Haben Sie sich schon mal geärgert, weil Sie im Stau standen? Und haben Sie sich auch schon mal gefreut, weil Sie ein Geschenk bekommen haben? Meist ist das auch die Absicht mit einem Geschenk: Dem Beschenkten eine Freude zu bereiten. Doch gelingt das nicht immer. Sicher haben Sie sich auch schon mal nicht gefreut.

Warum? Ein kleiner Hinweis: „sich ärgern“ und „sich freuen“ sind reflexive Verben, das heißt sie beziehen sich auf das Subjekt. Vielen Dank, liebe Grammatik! Ich mach’ mir meine Gefühle also selbst?

Wenn Sie jetzt sagen, dass es beim Freuen aufs Geschenk ankommt, haben Sie völlig Recht. Es kommt auch darauf an. Schauen Sie, Ihre kleine Tochter schenkt Ihnen ein Bild, das sie von Ihnen gemalt hat:

Sind Sie ebenso gerührt, wenn Sie dasselbe Geschenk von Ihrem Ehepartner bekommen?
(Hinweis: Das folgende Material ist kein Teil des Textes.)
-- ==== Sys2Proof/Machine/Plans.lean ====
section
/-! DEFINITION. Activation of a Catalogue version (R218, R220, R303, R381, R382), items overtaken by a forward step of the timebase
(R239), and the events of timekeeping that may step it. -/

namespace Sys2Proof.Machine

open Sys2Proof

/-- Peers enter and leave the plan at an activation (R381, R382): a peer that was not in the plan starts in ALIVE, one that is no longer
in it is ABSENT. -/
def Dev.planPeers (d : Dev) : Dev :=
  (List.range 4096).foldl (fun (a : Dev) p =>
    if catPeerValid a.cat p then
      (if a.f R.HEALTH_PEER.STATE p = 3 then
        (a.setPeer p { last := a.now, deadline := a.now + a.lease, vouched := 0, lostBit := false, noteSent := false }).set
          R.HEALTH_PEER.STATE p 0
      else a)
    else if a.f R.HEALTH_PEER.STATE p = 3 then a
    else (a.setPeer p PeerX.empty).set R.HEALTH_PEER.STATE p 3) d

/-- The pending Catalogue version becomes active (R239): both CEP values are accepted until HOLD is over (R218); contexts whose peer site
maps to another peer index, or to none, end with ABORTED, and a domain whose source peer has gone has lost its source (R220); the bins of
a path whose site has another peer index are SUSPECT (R289). -/
def Dev.activateCat (d : Dev) : Dev :=
  if d.on R.CAT_STATE.PEND then
    let old := d.peerOf
    let id := d.f R.CAT_ID.PEND_PLAN
    let d1 := ((((d.pmSettle.set R.CAT_STATE.ACTIVE 0 (1 - d.f R.CAT_STATE.ACTIVE)).set R.CAT_STATE.PEND 0 0).set R.CAT_STATE.COMMITTED 0 0).set
      R.CAT_STATE.ACT_AT 0 0).set R.CAT_STATE.HOLDING 0 1
    let d2 := ((d1.set R.CAT_ID.ACTIVE_PLAN 0 id).set R.CAT_ID.PEND_PLAN 0 0).set R.CAT_READY.READY 0 0
    let d3 := { d2 with catHeld := d2.now, catHold := d2.f R.CAT_CTL.HOLD }
    let d4 := (d3.ctxs.filter (fun e => !e.2.isClosed && old e.2.site != d3.peerOf e.2.site)).foldl (fun (a : Dev) e => a.failCtx e.1 0x0F) d3
    let d5 := d4.planPeers
    let d6 := [0, 1].foldl (fun (a : Dev) i =>
      if a.on R.TIME_DOM_CFG.EN i && a.f R.TIME_DOM_CFG.SRC_TYPE i == 0 && !catPeerValid a.cat (a.f R.TIME_DOM_CFG.SRC i) then a.sourceLost i
      else a) d5
    let moved := (List.range 32).filter (fun x => old x != d6.peerOf x)
    let d7 := moved.foldl (fun (a : Dev) x => (List.range 8).foldl (fun (b : Dev) q => b.pmDirty (pathEnt x q)) a) d6
    ((List.range 8).foldl (fun (a : Dev) e => a.regroupEngine e) d7).sealAll
  else d

/-- CATALOGUE_ACTIVATE: ACTIVATE of the pending version has come. -/
def execCatalogueActivate (s : State) : Res :=
  .next (s.onDev (fun d => if d.hasCome (d.f R.CAT_STATE.ACT_AT) then d.activateCat else d))

/-- A pending item's ACTIVATE lay ahead of `before` and no longer lies ahead. -/
def passed (act before now : Nat) : Bool := decide (0 < diff40 act before) && decide (diff40 act now ≤ 0)

/-- A forward step from `before` overtakes pending items: they activate at once, the earlier one first (R239). -/
def Dev.overtaken (d : Dev) (before : Nat) : Dev :=
  let c := d.on R.CAT_STATE.PEND && passed (d.f R.CAT_STATE.ACT_AT) before d.ns40
  let p := d.on R.ITIN_STATE.PEND && passed (d.f R.ITIN_STATE.ACT_AT) before d.ns40
  let pageFirst := p && c && decide (diff40 (d.f R.ITIN_STATE.ACT_AT) (d.f R.CAT_STATE.ACT_AT) < 0)
  let d1 := if pageFirst then d.activatePage else d
  let d2 := if c then d1.activateCat else d1
  if p && !pageFirst then d2.activatePage else d2

/-- A change of the gateway in which the timebase may step. -/
def State.onPlan (s : State) (g : Dev → Dev) : State := s.onDev (fun d => (g d).overtaken d.ns40)

/-! ### Events of timekeeping that may step the timebase -/

/-- SERVO_SAMPLE: a valid sample `o` (domain time minus timebase). -/
def execServoSample (i : Fin 2) (o : Int) (s : State) : Res := .next (s.onPlan (fun d => d.servoSample i o))

/-- SOURCE_LOST: no valid sample for 8 sample intervals, or the line peer is suspected. -/
def execSourceLost (i : Fin 2) (s : State) : Res := .next (s.onPlan (fun d => d.sourceLost i))

/-- TIME_ADJ_STEP. -/
def execTimeAdjStep (ofs : BitVec 48) (s : State) : Res := .next (s.onPlan (fun d => if d.ready then d.timeAdj 0 ofs else d))

/-- TIME_ADJ_SLEW. -/
def execTimeAdjSlew (ofs : BitVec 48) (s : State) : Res := .next (s.onPlan (fun d => if d.ready then d.timeAdj 1 ofs else d))

/-- TIME_ADJ_SET. -/
def execTimeAdjSet (ofs : BitVec 48) (s : State) : Res := .next (s.onPlan (fun d => if d.ready then d.timeAdj 2 ofs else d))

/-- STEER_WRITE. -/
def execSteerWrite (i : Fin 2) (s : State) : Res := .next (s.onPlan (fun d => if d.ready then d.steerWrite i else d))

/-- DOMAIN_ENABLE. -/
def execDomainEnable (i : Fin 2) (l : Lanes) (w : Word) (s : State) : Res := .next (s.onPlan (fun d => if d.ready then d.domCfgWrite i l w else d))

/-- PTP_MESSAGE_RECEIVE: the packet is sampled (R346) and taken. -/
def execPtpMessageReceive (p : Fin 128) (m : PtpMsg) (s : State) : Res :=
  .next (if s.dev.lportUp p then (s.onBoth (ptpSample p 0 (m.rxTime / 65536))).onPlan (fun d => d.ptpIn p m) else s)

/-- ECHO_RECEIVE: the sample and the mean path delay (R205), while the anchor that heard it is up (R194); an ECHO of no mark is ignored
(R204). -/
def execEchoReceive (e : Fin 8) (p : Fin 4096) (m : TimeEcho) (s : State) : Res :=
  .next (s.onPlan (fun d =>
    match (d.mark p).dIn with
    | none => d
    | some dIn =>
      if (m.seq = 0xFFFF ∧ m.diff = 0) ∨ !d.anchorUp e then d
      else
        let dOut := m.diff.toInt
        let o := (dOut - dIn - d.asym e p) / 2
        let mpd := (dIn + dOut) / 2
        let d1 := { d with dMean := setCount d.dMean p ((mpd / 65536).toNat + 1) }
        [0, 1].foldl (fun (acc : Dev) i =>
          if acc.on R.TIME_DOM_CFG.EN i && acc.f R.TIME_DOM_CFG.SRC_TYPE i == 0 && acc.f R.TIME_DOM_CFG.SRC i == p.val then
            (acc.set R.TIME_DOM_PATH.MPD i (unsigned 48 mpd)).servoSample i o
          else acc) d1))

/-- TOD_IN_MESSAGE: parsed with IN_EN = 1; the message between 10 ms and 900 ms after the edge completes the sample (R209, R211). -/
def execTodInMessage (bytes : List Byte) (s : State) : Res :=
  .next (s.onPlan (fun d =>
    if !(d.on R.TIME_CTL.ENABLE && d.on R.TIME_TOD.IN_EN) then d
    else
      match todSeconds bytes, d.ppsEdge with
      | none, _ => d.set R.TIME_ERR.TOD_BAD 0 1
      | some _, none => d
      | some k, some e =>
        let dt : Int := (d.tb : Int) - e
        if dt < 10000000 * 65536 then d.set R.TIME_ERR.TOD_BAD 0 1
        else if 900000000 * 65536 < dt then { d.set R.TIME_ERR.TOD_BAD 0 1 with ppsEdge := none }
        else
          let o := ((k * 1000000000 * 65536 : Nat) : Int) + d.sf R.TIME_PPS.IN_DELAY * 65536 - e
          [0, 1].foldl (fun (acc : Dev) i => if acc.usesPins i then acc.servoSample i o else acc) { d with ppsEdge := none }))

end Sys2Proof.Machine
end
Nicht ganz so? Dann kommt es also auch darauf an, von wem das Geschenk kommt.

Zurück zum Stau: Stellen Sie sich vor, Sie schauen sich nach den anderen Autos um. Im Wagen hinter Ihnen sitzt ein verliebtes Pärchen, dass sich die Zeit mit Zärtlichkeiten vertreibt. Links von Ihnen beschwert sich der Fahrer lauthals und mit rotem Gesicht über den Stau und über die anderen Fahrer.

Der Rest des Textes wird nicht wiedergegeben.